[Available data]

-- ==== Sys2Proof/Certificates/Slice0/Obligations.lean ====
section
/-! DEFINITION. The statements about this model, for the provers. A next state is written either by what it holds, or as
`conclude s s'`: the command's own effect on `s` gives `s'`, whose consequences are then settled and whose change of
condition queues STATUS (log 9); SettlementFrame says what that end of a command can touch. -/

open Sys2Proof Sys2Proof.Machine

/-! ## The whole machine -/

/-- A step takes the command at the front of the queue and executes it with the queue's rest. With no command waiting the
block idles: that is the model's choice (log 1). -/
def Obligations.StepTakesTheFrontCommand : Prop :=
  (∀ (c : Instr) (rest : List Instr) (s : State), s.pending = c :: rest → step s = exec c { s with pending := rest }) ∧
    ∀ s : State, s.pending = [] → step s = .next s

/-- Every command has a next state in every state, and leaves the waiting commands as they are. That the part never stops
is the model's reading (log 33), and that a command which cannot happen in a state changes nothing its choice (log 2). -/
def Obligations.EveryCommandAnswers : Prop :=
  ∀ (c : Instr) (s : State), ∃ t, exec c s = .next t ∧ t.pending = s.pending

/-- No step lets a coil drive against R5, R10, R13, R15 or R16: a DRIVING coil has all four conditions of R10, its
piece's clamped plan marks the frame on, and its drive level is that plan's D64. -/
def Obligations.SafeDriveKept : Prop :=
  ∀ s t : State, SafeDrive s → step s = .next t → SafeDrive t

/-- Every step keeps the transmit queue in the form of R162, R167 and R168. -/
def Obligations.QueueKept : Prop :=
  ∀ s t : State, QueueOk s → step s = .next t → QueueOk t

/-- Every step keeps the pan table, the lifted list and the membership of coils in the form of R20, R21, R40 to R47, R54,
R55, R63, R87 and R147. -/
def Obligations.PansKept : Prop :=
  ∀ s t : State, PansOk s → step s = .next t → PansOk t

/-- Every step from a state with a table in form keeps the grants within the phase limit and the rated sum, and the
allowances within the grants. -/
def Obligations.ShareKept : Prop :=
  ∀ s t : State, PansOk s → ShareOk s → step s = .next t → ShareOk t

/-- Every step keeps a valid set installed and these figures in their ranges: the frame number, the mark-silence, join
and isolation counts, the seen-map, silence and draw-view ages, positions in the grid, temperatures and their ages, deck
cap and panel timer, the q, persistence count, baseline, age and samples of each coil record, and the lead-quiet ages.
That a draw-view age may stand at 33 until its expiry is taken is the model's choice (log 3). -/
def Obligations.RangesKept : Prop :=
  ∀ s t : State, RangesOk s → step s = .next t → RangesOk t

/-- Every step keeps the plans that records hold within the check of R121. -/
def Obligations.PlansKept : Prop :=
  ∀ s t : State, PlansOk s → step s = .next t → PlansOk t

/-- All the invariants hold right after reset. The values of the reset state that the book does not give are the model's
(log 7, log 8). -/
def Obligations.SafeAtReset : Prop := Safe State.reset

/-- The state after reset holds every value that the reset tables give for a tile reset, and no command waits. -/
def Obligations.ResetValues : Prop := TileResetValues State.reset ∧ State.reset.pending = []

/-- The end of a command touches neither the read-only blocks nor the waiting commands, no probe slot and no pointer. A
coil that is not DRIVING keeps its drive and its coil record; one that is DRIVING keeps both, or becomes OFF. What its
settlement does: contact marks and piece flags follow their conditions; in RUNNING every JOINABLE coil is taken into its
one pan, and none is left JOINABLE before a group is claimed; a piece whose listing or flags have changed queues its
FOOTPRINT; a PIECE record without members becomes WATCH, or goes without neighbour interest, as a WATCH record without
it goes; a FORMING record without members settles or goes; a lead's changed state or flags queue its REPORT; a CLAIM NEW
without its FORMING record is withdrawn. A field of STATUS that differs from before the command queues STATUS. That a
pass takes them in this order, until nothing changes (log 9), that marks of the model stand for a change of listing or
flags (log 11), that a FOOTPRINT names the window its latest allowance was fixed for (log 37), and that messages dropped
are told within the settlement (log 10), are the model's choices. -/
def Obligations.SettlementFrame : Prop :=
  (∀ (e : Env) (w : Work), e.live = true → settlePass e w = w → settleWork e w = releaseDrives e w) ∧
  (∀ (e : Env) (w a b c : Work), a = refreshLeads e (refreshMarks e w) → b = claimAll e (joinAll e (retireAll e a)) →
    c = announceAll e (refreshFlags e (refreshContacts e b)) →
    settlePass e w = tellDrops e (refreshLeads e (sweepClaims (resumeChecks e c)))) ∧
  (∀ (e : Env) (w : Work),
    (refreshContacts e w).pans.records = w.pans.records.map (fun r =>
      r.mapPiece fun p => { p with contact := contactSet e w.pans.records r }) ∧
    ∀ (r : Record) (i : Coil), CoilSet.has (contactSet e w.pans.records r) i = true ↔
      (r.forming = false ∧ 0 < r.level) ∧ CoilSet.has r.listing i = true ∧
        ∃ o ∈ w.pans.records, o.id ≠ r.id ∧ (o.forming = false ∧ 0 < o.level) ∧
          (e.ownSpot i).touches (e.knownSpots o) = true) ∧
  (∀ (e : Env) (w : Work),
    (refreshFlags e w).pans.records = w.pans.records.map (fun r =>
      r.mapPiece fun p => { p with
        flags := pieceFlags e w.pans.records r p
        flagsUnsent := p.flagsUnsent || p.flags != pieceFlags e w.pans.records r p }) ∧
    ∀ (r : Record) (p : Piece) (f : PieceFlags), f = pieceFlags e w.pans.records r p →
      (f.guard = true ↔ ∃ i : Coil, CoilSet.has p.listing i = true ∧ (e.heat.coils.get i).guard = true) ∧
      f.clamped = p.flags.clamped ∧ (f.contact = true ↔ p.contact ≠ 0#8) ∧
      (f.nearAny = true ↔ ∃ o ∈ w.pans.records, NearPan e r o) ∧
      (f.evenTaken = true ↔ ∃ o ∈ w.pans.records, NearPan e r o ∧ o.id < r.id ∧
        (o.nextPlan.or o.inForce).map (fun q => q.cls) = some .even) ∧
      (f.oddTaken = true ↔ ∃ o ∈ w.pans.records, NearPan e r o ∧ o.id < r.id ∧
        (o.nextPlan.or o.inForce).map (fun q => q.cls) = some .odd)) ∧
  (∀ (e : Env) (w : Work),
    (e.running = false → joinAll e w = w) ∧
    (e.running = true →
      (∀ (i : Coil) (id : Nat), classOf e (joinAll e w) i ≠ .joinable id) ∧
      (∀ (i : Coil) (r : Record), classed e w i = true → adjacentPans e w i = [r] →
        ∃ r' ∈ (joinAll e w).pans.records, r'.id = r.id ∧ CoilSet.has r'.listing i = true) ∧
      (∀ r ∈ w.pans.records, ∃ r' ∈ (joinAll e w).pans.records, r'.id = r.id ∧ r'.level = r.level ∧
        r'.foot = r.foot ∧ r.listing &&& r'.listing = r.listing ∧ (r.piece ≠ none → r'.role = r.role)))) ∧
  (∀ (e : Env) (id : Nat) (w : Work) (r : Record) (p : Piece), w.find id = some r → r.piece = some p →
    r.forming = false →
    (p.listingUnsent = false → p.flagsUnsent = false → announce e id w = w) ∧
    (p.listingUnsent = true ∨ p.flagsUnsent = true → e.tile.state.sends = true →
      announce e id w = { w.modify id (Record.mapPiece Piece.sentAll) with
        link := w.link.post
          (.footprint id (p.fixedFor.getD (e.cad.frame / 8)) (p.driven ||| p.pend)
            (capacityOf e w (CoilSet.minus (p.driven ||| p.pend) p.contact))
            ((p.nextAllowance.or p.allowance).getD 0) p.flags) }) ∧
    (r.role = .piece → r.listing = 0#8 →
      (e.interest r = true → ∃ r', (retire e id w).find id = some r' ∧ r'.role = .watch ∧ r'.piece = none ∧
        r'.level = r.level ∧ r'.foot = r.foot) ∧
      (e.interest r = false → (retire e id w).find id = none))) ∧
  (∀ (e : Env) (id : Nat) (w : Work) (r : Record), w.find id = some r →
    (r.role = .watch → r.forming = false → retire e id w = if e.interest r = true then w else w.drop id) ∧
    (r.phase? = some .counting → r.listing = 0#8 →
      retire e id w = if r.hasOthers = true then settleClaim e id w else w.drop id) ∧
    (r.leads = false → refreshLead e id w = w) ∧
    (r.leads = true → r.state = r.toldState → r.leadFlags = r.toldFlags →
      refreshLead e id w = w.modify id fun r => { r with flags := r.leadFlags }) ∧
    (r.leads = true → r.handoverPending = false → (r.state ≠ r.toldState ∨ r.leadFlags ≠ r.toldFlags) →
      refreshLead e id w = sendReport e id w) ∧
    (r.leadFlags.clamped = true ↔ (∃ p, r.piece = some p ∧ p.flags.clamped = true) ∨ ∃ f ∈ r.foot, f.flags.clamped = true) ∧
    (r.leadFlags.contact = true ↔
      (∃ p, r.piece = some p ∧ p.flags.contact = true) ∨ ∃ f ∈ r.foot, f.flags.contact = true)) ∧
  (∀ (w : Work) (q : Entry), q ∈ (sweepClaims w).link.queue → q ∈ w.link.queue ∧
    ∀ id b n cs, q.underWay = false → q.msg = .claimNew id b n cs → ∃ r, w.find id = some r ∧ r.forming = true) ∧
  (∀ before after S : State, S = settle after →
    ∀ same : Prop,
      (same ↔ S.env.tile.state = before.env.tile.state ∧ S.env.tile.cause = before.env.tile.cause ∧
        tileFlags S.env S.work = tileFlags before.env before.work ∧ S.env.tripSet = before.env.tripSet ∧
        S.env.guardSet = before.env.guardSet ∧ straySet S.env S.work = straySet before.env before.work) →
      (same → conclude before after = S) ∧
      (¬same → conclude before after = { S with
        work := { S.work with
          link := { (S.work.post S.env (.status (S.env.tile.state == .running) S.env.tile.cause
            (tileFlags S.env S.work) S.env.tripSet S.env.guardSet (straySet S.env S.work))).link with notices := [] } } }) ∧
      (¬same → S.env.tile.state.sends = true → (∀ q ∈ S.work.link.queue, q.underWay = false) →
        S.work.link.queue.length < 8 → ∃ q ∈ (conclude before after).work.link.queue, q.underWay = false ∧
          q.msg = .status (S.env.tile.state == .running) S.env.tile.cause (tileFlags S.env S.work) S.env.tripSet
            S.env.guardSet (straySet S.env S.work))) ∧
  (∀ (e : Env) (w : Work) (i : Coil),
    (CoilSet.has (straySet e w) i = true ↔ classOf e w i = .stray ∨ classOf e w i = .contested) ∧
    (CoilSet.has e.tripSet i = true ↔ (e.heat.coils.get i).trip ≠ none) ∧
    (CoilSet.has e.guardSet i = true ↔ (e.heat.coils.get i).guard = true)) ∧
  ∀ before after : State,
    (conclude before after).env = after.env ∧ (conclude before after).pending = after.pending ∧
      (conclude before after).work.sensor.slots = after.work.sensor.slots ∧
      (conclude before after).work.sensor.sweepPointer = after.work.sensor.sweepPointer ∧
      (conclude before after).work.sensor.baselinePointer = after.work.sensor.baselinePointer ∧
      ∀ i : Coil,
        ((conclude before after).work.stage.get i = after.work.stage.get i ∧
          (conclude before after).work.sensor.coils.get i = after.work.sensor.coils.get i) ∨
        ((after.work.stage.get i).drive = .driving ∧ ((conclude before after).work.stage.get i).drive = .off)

[/Available data]
[Available data]

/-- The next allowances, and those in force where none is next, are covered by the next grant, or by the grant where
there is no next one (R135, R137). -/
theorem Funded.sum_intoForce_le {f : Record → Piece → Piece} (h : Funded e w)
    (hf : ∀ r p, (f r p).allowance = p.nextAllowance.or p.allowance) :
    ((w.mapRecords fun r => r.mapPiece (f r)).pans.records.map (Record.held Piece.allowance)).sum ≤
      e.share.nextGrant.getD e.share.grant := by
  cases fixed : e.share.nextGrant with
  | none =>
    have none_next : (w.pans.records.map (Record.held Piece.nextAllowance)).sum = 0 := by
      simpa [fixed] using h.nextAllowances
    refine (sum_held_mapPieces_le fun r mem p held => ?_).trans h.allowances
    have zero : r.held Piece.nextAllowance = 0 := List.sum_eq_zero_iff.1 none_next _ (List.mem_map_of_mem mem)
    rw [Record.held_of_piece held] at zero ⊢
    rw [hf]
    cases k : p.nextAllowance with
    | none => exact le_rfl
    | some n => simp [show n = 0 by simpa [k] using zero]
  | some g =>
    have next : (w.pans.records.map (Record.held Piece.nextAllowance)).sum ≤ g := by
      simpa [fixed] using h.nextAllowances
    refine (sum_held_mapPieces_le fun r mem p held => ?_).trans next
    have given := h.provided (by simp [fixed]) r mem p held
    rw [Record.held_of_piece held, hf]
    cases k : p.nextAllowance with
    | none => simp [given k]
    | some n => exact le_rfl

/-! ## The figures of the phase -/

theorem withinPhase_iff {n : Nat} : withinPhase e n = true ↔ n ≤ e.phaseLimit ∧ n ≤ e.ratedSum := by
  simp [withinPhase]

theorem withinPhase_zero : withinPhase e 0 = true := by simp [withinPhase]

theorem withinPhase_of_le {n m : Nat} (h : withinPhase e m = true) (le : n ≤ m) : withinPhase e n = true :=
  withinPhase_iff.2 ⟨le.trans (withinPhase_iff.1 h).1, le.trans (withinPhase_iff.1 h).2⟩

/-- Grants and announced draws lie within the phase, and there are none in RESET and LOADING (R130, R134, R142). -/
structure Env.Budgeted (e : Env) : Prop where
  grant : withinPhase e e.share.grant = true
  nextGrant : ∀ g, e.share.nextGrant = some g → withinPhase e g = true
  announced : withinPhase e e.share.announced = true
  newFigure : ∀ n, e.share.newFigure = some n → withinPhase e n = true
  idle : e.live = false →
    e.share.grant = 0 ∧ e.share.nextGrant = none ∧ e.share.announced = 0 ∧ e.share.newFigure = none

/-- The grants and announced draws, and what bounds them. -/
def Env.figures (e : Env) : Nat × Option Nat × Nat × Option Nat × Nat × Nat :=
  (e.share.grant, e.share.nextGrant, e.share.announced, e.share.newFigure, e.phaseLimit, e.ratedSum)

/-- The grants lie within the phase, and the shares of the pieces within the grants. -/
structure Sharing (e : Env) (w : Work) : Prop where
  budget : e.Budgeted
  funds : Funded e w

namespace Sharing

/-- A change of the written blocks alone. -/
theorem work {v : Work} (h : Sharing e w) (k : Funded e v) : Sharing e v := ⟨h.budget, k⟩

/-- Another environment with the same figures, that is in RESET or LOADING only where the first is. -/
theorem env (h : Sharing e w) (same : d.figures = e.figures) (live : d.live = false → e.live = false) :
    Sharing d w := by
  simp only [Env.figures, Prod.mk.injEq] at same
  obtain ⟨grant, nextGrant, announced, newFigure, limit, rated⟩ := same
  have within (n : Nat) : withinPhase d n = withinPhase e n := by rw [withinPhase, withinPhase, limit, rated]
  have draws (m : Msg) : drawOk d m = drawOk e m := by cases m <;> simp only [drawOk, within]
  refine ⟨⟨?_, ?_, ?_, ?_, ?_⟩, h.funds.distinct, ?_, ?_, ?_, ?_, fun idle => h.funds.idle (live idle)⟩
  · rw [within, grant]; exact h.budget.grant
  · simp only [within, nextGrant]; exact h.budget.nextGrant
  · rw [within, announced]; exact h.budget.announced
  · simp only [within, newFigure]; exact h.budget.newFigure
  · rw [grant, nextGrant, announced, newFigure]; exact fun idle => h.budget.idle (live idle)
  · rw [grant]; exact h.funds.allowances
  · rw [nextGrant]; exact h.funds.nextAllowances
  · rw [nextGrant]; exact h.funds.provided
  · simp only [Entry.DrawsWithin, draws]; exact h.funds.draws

[/Available data]

● Task description: Retype only the lines above between the line with "(f.oddTaken = true" and the line with "((p.nextAllowance.or p.allowance).getD 0)", counting those two lines as well, and keep every character as it is.

● Exercise answer:
      (f.oddTaken = true ↔ ∃ o ∈ w.pans.records, NearPan e r o ∧ o.id < r.id ∧
        (o.nextPlan.or o.inForce).map (fun q => q.cls) = some .odd)) ∧
  (∀ (e : Env) (w : Work),
    (e.running = false → joinAll e w = w) ∧
    (e.running = true →
      (∀ (i : Coil) (id : Nat), classOf e (joinAll e w) i ≠ .joinable id) ∧
      (∀ (i : Coil) (r : Record), classed e w i = true → adjacentPans e w i = [r] →
        ∃ r' ∈ (joinAll e w).pans.records, r'.id = r.id ∧ CoilSet.has r'.listing i = true) ∧
      (∀ r ∈ w.pans.records, ∃ r' ∈ (joinAll e w).pans.records, r'.id = r.id ∧ r'.level = r.level ∧
        r'.foot = r.foot ∧ r.listing &&& r'.listing = r.listing ∧ (r.piece ≠ none → r'.role = r.role)))) ∧
  (∀ (e : Env) (id : Nat) (w : Work) (r : Record) (p : Piece), w.find id = some r → r.piece = some p →
    r.forming = false →
    (p.listingUnsent = false → p.flagsUnsent = false → announce e id w = w) ∧
    (p.listingUnsent = true ∨ p.flagsUnsent = true → e.tile.state.sends = true →
      announce e id w = { w.modify id (Record.mapPiece Piece.sentAll) with
        link := w.link.post
          (.footprint id (p.fixedFor.getD (e.cad.frame / 8)) (p.driven ||| p.pend)
            (capacityOf e w (CoilSet.minus (p.driven ||| p.pend) p.contact))
            ((p.nextAllowance.or p.allowance).getD 0) p.flags) }) ∧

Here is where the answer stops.